WORK INSTRUCTIONS>
Only lines with the string "htimed" should be returned from the data below.

§

/-- Settles O57: a counted edge moves the capture and is delivered; the watches and the balance that a delivery sets stand through
the end of the event. -/
theorem edgesAreCounted : Obligations.EdgesAreCounted := by
  intro s pin rising time i hacc hw now f counted base counting timing
  have hexec := exec_channelEdge (rising := rising) (time := time) hacc hw
  have hcounts : (s.edged pin rising time).countsEdge i rising = true ↔ counted := countsEdge_iff _ rising
  obtain ⟨b, hb⟩ : ∃ b : State, b = s.edged pin rising time := ⟨_, rfl⟩
  have hf : (b.chCfg i).function = f := by rw [hb]; rfl
  have hphase : b.boot.phase = s.boot.phase := by rw [hb]; rfl
  have hcapture : (b.ch i).capture = (s.ch i).capture := by rw [hb]; rfl
  have hstroke : putChannel i { b.ch i with capture := some b.now } b = counting := by rw [hb]; rfl
  have htimed : b.timed i = timing := by rw [hb]; rfl
  rw [← hb] at hexec hcounts
  have hcounted (hc : counted) : exec (.channelEdge pin rising time) s = answer (countEdge i b) := by
    rw [hexec, if_pos (hcounts.mpr hc)]
  have hcount (hc : counted) (hm : f.mode = .count) :
      exec (.channelEdge pin rising time) s = answer (deliverCount f counting) := by
    rw [hcounted hc, countEdge_count b (by rw [hf]; exact hm), hf, hstroke]
  have hperiod (hc : counted) (hm : f.mode = .period) (t0 : Nat) (ht : (s.ch i).capture = some t0) :
      exec (.channelEdge pin rising time) s = answer (deliverPeriod f (now - t0) timing) := by
    rw [hcounted hc, countEdge_period b (by rw [hf]; exact hm) (hcapture.trans ht), hf, htimed, hb]
    rfl
  refine ⟨fun hc => ?_, fun hc hfun hdone => ⟨?_, fun t ht hon hp => ?_⟩, fun hc hfun hearly => ?_, fun hc hfun hdone => ?_,
    fun hc hfun hnone => ?_, fun t0 hc hfun ht0 => ?_, fun t0 hc hfun ht0 => ?_⟩
  · rw [if_neg fun h => hc (hcounts.mp h)] at hexec
    rw [hb] at hexec
    exact gives_of_events hexec rfl rfl
  · have hnext := hcount hc (by rw [hfun]; rfl)
    rw [hfun] at hnext
    refine gives_of_events hnext ((kept_countStroke counting).trans ?_) (events_countStroke counting)
    rw [if_pos (show counting.restored = true by simp [State.restored, counting, base, hdone])]
    rfl
  · have hnext := hcount hc (by rw [hfun]; rfl)
    rw [hfun, ht] at hnext
    have htf : t = finish (countStroke counting) := by
      injection hnext
    rw [htf] at hp ⊢
    exact blocked_countStroke (s := counting) hon hp
  · have hnot : ¬ counting.restored = true := by simp [State.restored, counting, base, hearly]
    rcases hfun with hfun | hfun
    · have hnext := hcount hc (by rw [hfun]; rfl)
      rw [hfun] at hnext
      exact gives_of_events hnext ((kept_countStroke counting).trans (if_neg hnot)) (events_countStroke counting)
    · have hnext := hcount hc (by rw [hfun]; rfl)
      rw [hfun] at hnext
      exact gives_of_events hnext ((kept_countScale counting).trans (if_neg hnot)) (congrArg State.events (if_neg hnot))
  · have hnext : exec (.channelEdge pin rising time) s = answer (countScale counting) := by
      rw [hcount hc (by rw [hfun]; rfl), hfun]
      rfl
    have hrestored : counting.restored = true := by simp [State.restored, counting, base, hdone]
    have hbal := balanced_countScale hrestored
    have hgrows := grows_countScale counting
    have hkept : (countScale counting).kept =
        { counting.kept with mMeas := min 4000000000 (s.muck.mMeas + s.cfg.kgPerPulse) } :=
      (kept_countScale counting).trans (if_pos hrestored)
    have hcfg : (countScale counting).cfg = s.cfg := (congrArg Kept.cfg hkept).trans rfl
    have hscrew : (countScale counting).holds .screw = true := by
      have hheld := holds_of_watcher (r := .screw) hw (by change f.role = _; rw [hfun]; rfl)
      have hboot : (countScale counting).boot = s.boot := (congrArg Kept.boot hkept).trans rfl
      unfold State.holds State.effectiveRoles at hheld ⊢
      rw [hcfg, hboot]
      exact hheld
    generalize countScale counting = x at *
    have hfin := (endMoves_finish x).balanced hscrew hbal
    have hsettled := settled_finish x
    have hgrows := hgrows.trans (grows_finish x)
    have hkeptx := kept_finish x
    refine ⟨finish x, hnext, ?_, hkeptx.trans hkept, hgrows.and_eq⟩
    unfold BalanceFollows at hfin
    rw [cfg_of_kept hkeptx, hcfg] at hfin
    exact hfin
  · have hm : f.mode = .period := by
      rcases hfun with h | h <;> rw [h] <;> rfl
    have hnext := hcounted hc
    rw [countEdge_first b (by rw [hf]; exact hm) (hcapture.trans hnone), htimed] at hnext
    exact gives_of_events hnext rfl rfl
  · intro speed fast
    have hnext := hperiod hc (by rw [hfun]; rfl) t0 ht0
    have hdeliver : deliverPeriod f (now - t0) timing = takeDriveSpeed speed timing := by rw [hfun]; rfl
    rw [hdeliver] at hnext
    refine ⟨fun hcalm => ?_, fun hfast hover => ?_⟩
    · obtain ⟨present, timer, hspeed⟩ := takeDriveSpeed_of_calm (s := timing) (n := speed) hcalm
      rw [hspeed] at hnext
      have hkept := kept_finish { timing with drive := { timing.drive with
        nFb := speed, overspeed := decide (timing.cfg.speedMax + timing.cfg.overspeedMargin < speed)
        stallPresent := present, stallTimer := timer } }
      have hsettled := settled_finish { timing with drive := { timing.drive with
        nFb := speed, overspeed := decide (timing.cfg.speedMax + timing.cfg.overspeedMargin < speed)
        stallPresent := present, stallTimer := timer } }
      have hdrive := drive_of_kept hkept
      refine ⟨_, hnext, ?_, ?_⟩
      · rw [hdrive]
      · rw [hdrive]
        exact hsettled
    · obtain ⟨present, timer, hspeed⟩ := takeDriveSpeed_of_passing (s := timing) (n := speed) hfast hover
      rw [hspeed] at hnext
      obtain ⟨hspeed, hovers, hcaptures⟩ := drive_raiseFault_drive .overspeed speed { timing with
        drive := { timing.drive with nFb := speed, overspeed := true, stallPresent := present, stallTimer := timer } }
      refine ⟨raises_of (u := { timing with
        drive := { timing.drive with nFb := speed, overspeed := true, stallPresent := present, stallTimer := timer } })
        ⟨rfl, rfl, rfl, rfl, rfl, rfl, rfl, rfl, id⟩ hnext, ?_⟩
      obtain ⟨x, hx⟩ : ∃ x : State, x = raiseFault .drive .overspeed speed { timing with
        drive := { timing.drive with nFb := speed, overspeed := true, stallPresent := present, stallTimer := timer } } := ⟨_, rfl⟩
      rw [← hx] at hspeed hovers hcaptures hnext
      have hdrive := drive_of_kept (kept_finish x)
      have hcap : (finish x).kept.captures = timing.kept.captures :=
        (congrArg Kept.captures (kept_finish x)).trans (hcaptures.trans rfl)
      obtain ⟨hc1, hc2⟩ := capture_of_captures hcap i
      refine ⟨finish x, hnext, by rw [hdrive, hspeed], by rw [hdrive, hovers], ?_, hc2⟩
      rw [hc1]
      change (((putChannel i _ base)).ch i).capture = _
      rw [ch_putChannel, if_pos rfl]
  · obtain ⟨n, hn⟩ : ∃ n, n = speedOf (now - t0) s.cfg.screwPpr := ⟨_, rfl⟩
    have hnext : exec (.channelEdge pin rising time) s = answer (takeScrewSpeed n (restartScrewStall timing)) := by
      rw [hperiod hc (by rw [hfun]; rfl) t0 ht0, hfun, hn]
      rfl
    have hkept := kept_takeScrewSpeed n timing
    have hevents := events_takeScrewSpeed n timing
    have hstall (hon : timing.muck.stallTimer.on = true) := stallUntil_takeScrewSpeed (s := timing) n hon
    have hclamp : clampNat 0 65535 (6000000000 / ((now - t0) * s.cfg.screwPpr)) = n := by rw [hn]; rfl
    rw [hclamp]
    generalize takeScrewSpeed n (restartScrewStall timing) = x at *
    exact ⟨finish x, hnext, fun hon hp => hstall hon hp, (kept_finish x).trans (hkept.trans rfl),
      ((Grows.of_eq hevents).trans (grows_finish x)).and_eq⟩

end

section
/-! Conversions of the torque, line pressure and chamber inputs taken (O48). -/
namespace Sys2Proof.Machine
open Sys2Proof

variable {s t u v e : State} {c : Instr} {w : State → OwnKind → Prop} {f g : InFunction}

/-! ## The pressure band through the end of an event (R119, R124) -/

/-- The derate flag and the overpressure condition are those of the band. -/
def BandFollows (s : State) : Prop := s.grout.derate = decide (s.grout.capLo < s.grout.pressure) ∧
  s.grout.opPresent = decide (s.grout.capHi + s.cfg.opMargin ≤ s.grout.pressure)

theorem BandFollows.of_eq (h : BandFollows s) (hd : t.grout.derate = s.grout.derate) (ho : t.grout.opPresent = s.grout.opPresent)
    (hl : t.grout.capLo = s.grout.capLo) (hh : t.grout.capHi = s.grout.capHi) (hp : t.grout.pressure = s.grout.pressure)
    (hc : t.cfg = s.cfg) : BandFollows t := by
  unfold BandFollows
  rw [hd, ho, hl, hh, hp, hc]
  exact h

§

ANSWER AREA>
  have htimed : b.timed i = timing := by rw [hb]; rfl
    rw [hcounted hc, countEdge_period b (by rw [hf]; exact hm) (hcapture.trans ht), hf, htimed, hb]
    rw [countEdge_first b (by rw [hf]; exact hm) (hcapture.trans hnone), htimed] at hnext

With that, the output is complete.